→ **WHAT YOU WILL DO**
Below are the entries to work from; restate word for word the portion that opens with the line containing "match atBoundary s w with" and closes with the line containing "of its running", keeping both.

── SUPPLIED ENTRIES ──

/-- What the boundary before the next instruction of `w` takes, FAST apart (R169, R174, R181). The failure of a PARKC stays when the
waybill chain is full (R171 step 1). -/
def atBoundary (s : State) (w : Who) : Option State :=
  match w with
  | .fast =>
    match s.fast.imprecise with
    | x :: _ => some (fastAbandon s x false)
    | [] => none
  | .coach n =>
    let c := coachOf s n
    match c.pexc with
    | some e =>
      let t := raiseItem (setCoach s n { c with pexc := none }) (.coach n) e
      some (if fullChain t (.coach n) then raiseItem s (.coach n) e else t)
    | none =>
    if n == 0 && !svc s && c.l3Req then some (enterL3 s)
    else
      match c.window with
      | some wd =>
        match takeoverItem s n c wd with
        | some it => some (takeover s n wd it)
        | none => (boundaryItem s n c).map (takeBoundary s n)
      | none => (boundaryItem s n c).map (takeBoundary s n)

/-! ### Completion -/

/-- After an instruction of `len` bytes at `pc` that transferred no control: the loop decision, or the next PC (R44). -/
def advance (c : Coach) (pc : Word) (len : Nat) : Coach :=
  if bit c.status 19 && c.lend == pc then
    if c.lcount.toNat ≤ 1 then { c with lcount := 0, status := setBit c.status 19 false, pc := pc + u32 len }
    else { c with lcount := c.lcount - 1, pc := c.lstart }
  else { c with pc := pc + u32 len }

/-- The level of exception entry at which `w` stands: the handlers below it. -/
def entryLevel (s : State) (w : Who) : Word × Nat := ((getC s w).wbp, s.sbOrder.length)

/-- Level `m` is `l` or one entered from it. -/
def atOrAbove (l m : Word × Nat) : Bool := decide (l.1.toNat < m.1.toNat) || (l.1 == m.1 && decide (l.2 ≤ m.2))

/-- An instruction is over, or has made a step, and its coach goes on as `c`: what its waits left goes with it. A MOVE that the
coach has left for another instruction is over (R91). -/
def ended (s : State) (c : Coach) : Coach :=
  { c with
    waited := false, told := [], routine := none, shifted := false
    moves := c.moves.filter (fun m => !atOrAbove (c.wbp, s.sbOrder.length) m.level || m.pc == c.pc) }

/-- What follows a body that ended with `f`. After a reset there is nothing to follow. A transfer that the running coach
takes leaves a cycle to borrow; `b`: the instruction has borrowed one (R110). The lines of an instruction that raises, or has
yet to issue, do not count as used in it for the replacement of R121: DESIGN CHOICE, log entry 81. -/
def complete (t : State) (x : Iss) (pc : Word) (len : Nat) (f : Flow) (b : Bool := false) : State :=
  if !t.up then t
  else
    let t1 := (fetchWords pc.toNat len).foldl (fun u a => icTouch u x.lane (phys a / 32)) t
    let t2 := setGap t1 x.lane (f == .jump && x.who != .fast && !b)
    match f with
    | .seq => modC t2 x.who (fun c => ended t2 { advance c pc len with jumped := false, fetched := [] })
    | .jump => modC t2 x.who (fun c => ended t2 { c with jumped := true, fetched := [] })
    | .stay => modC t2 x.who (ended t2)
    | .gone => t2

/-- How the wait of an instruction meets the boundaries (R49, R57, R64, R88). -/
inductive Wait where
  /-- The instruction has not issued: it waits at its boundary. -/
  | plain
  /-- It has issued, as FENCE and PARK do: no boundary comes before its end. So has a routine of the microstore in which any
  instruction waits. -/
  | pinned
  /-- It waits within a step, which a yield point abandons. -/
  | yields
  deriving DecidableEq, Repr

/-- The instruction of `w` is over without a next PC of its own: what its waits and its fetch left goes with it. -/
def dropFetch (s : State) (w : Who) : State :=
  modC s w (fun c => { c with waited := false, fetched := [], told := [], routine := none })

/-- The instruction of `w` raises: the loads of its step are discarded as well (R274). -/
def dropStep (s : State) (w : Who) : State := dropFetch (abandonLoads s w) w

/-- A stalled instruction of `w`, which had the stack of `c` before, notes the fills it has made (R38). -/
def noteFills (t : State) (w : Who) (c : Coach) : State :=
  modC t w (fun d => { d with stall := d.stall.map (fun u => { u with fills := (d.dsp.toNat - c.dsp.toNat) / 4 }) })

/-- Run the body of an instruction of `len` bytes: it completes, holds its coach, or raises precisely. -/
def runBody (s : State) (x : Iss) (len : Nat) (body : Iss → M Flow) (k : Wait := .plain) : State :=
  match body x s with
  | .ok (.stay, t) => complete (noteFills t x.who (getC s x.who)) x (getC s x.who).pc len .stay
  | .ok (f, t) => complete t x (getC s x.who).pc len f
  | .error (.hold h r left) =>
    let t := runHeld s x.who (holdFor h left) (fun t _ => t)
    let t1 := match r, k with
      | some _, _ => modC t x.who (fun c => { c with drain := true, routine := r })
      | none, .plain => t
      | none, .pinned => modC t x.who (fun c => { c with drain := true })
      | none, .yields => modC t x.who (fun c => { c with step := true })
    setGap t1 x.lane false
  | .error (.trap i left) => setGap (raiseItem (dropStep (left s) x.who) x.who i) x.lane false

/-- The boundary of `w` has taken nothing: the takeover window closes, and stores that still find no entry hold the coach
(R143, R174). The wait of an instruction's own stores has been counted. -/
def ready (s : State) (w : Who) : State :=
  let t := closeWindow s w
  postHold t w ((getC t w).out.any (·.frame))

/-- Issue an instruction of `len` bytes in lane set `l`. An item that the boundary takes, a wait, or a fetch that fails
comes before it, but not before an instruction that has issued and waits. A coach that misses the instruction cache keeps its
lane, in RUN and not HELD, until its fill: R113 does not name the miss: DESIGN CHOICE, log entry 29. -/
def issueOwn (s : State) (l : Nat) (len : Nat) (body : Iss → M Flow) (k : Wait) : State :=
  match issuer s l with
  | none => s
  | some w =>
    let c := getC s w
    if c.held.isSome || c.stall.isSome then s
    else if c.drain then runBody (modC s w (fun c => { c with drain := false })) ⟨w, l⟩ len body k
    else
      match atBoundary s w with
      | some t => setGap t l false
      | none =>
        let t := ready s w
        if (getC t w).held.isSome then setGap t l false
        else
          match fetchAll t ⟨w, l⟩ (fetchWords c.pc.toNat len) with
          | .miss => t
          | .fault i => setGap (raiseItem (dropFetch t w) w i) l false
          | .ok => runBody t ⟨w, l⟩ len body k

/-- A body that left its coach as `d` had issue cost 1 (R110, R114, R119): it has ended, it stalls for nothing, and it made no
spill or fill. -/
def costsOne (d : Coach) (f : Flow) : Bool := f != .stay && d.stall.isNone && !d.shifted

/-- Issue an instruction of the coach that lane set `l` would select, in the cycle after a taken transfer of its running
coach (R110, R113): one of issue cost 1, within its preselected fetch word, that completes at once. Any other waits for its
coach's own turn, and the cycle is idle. -/
def borrow (s : State) (l : Nat) (len : Nat) (body : Iss → M Flow) : State :=
  if !s.gaps.contains l then s
  else
    let t := setGap s l false
    match best s l with
    | none => t
    | some n =>
      let x : Iss := ⟨.coach n, l⟩
      let c := coachOf s n
      let ws := fetchWords c.pc.toNat len
      if (atBoundary s x.who).isSome || c.drain || c.window.isSome || !c.out.isEmpty || decide (1 < ws.length)
          || fetchAll s x ws != .ok then t
      else
        match body x (modC t x.who (fun c => { c with shifted := false })) with
        | .ok (f, u) => if costsOne (coachOf u n) f then complete u x c.pc len f true else t
        | .error _ => t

───

→ **EXERCISE RESPONSE**
      match atBoundary s w with
      | some t => setGap t l false
      | none =>
        let t := ready s w
        if (getC t w).held.isSome then setGap t l false
        else
          match fetchAll t ⟨w, l⟩ (fetchWords c.pc.toNat len) with
          | .miss => t
          | .fault i => setGap (raiseItem (dropFetch t w) w i) l false
          | .ok => runBody t ⟨w, l⟩ len body k

/-- A body that left its coach as `d` had issue cost 1 (R110, R114, R119): it has ended, it stalls for nothing, and it made no
spill or fill. -/
def costsOne (d : Coach) (f : Flow) : Bool := f != .stay && d.stall.isNone && !d.shifted

/-- Issue an instruction of the coach that lane set `l` would select, in the cycle after a taken transfer of its running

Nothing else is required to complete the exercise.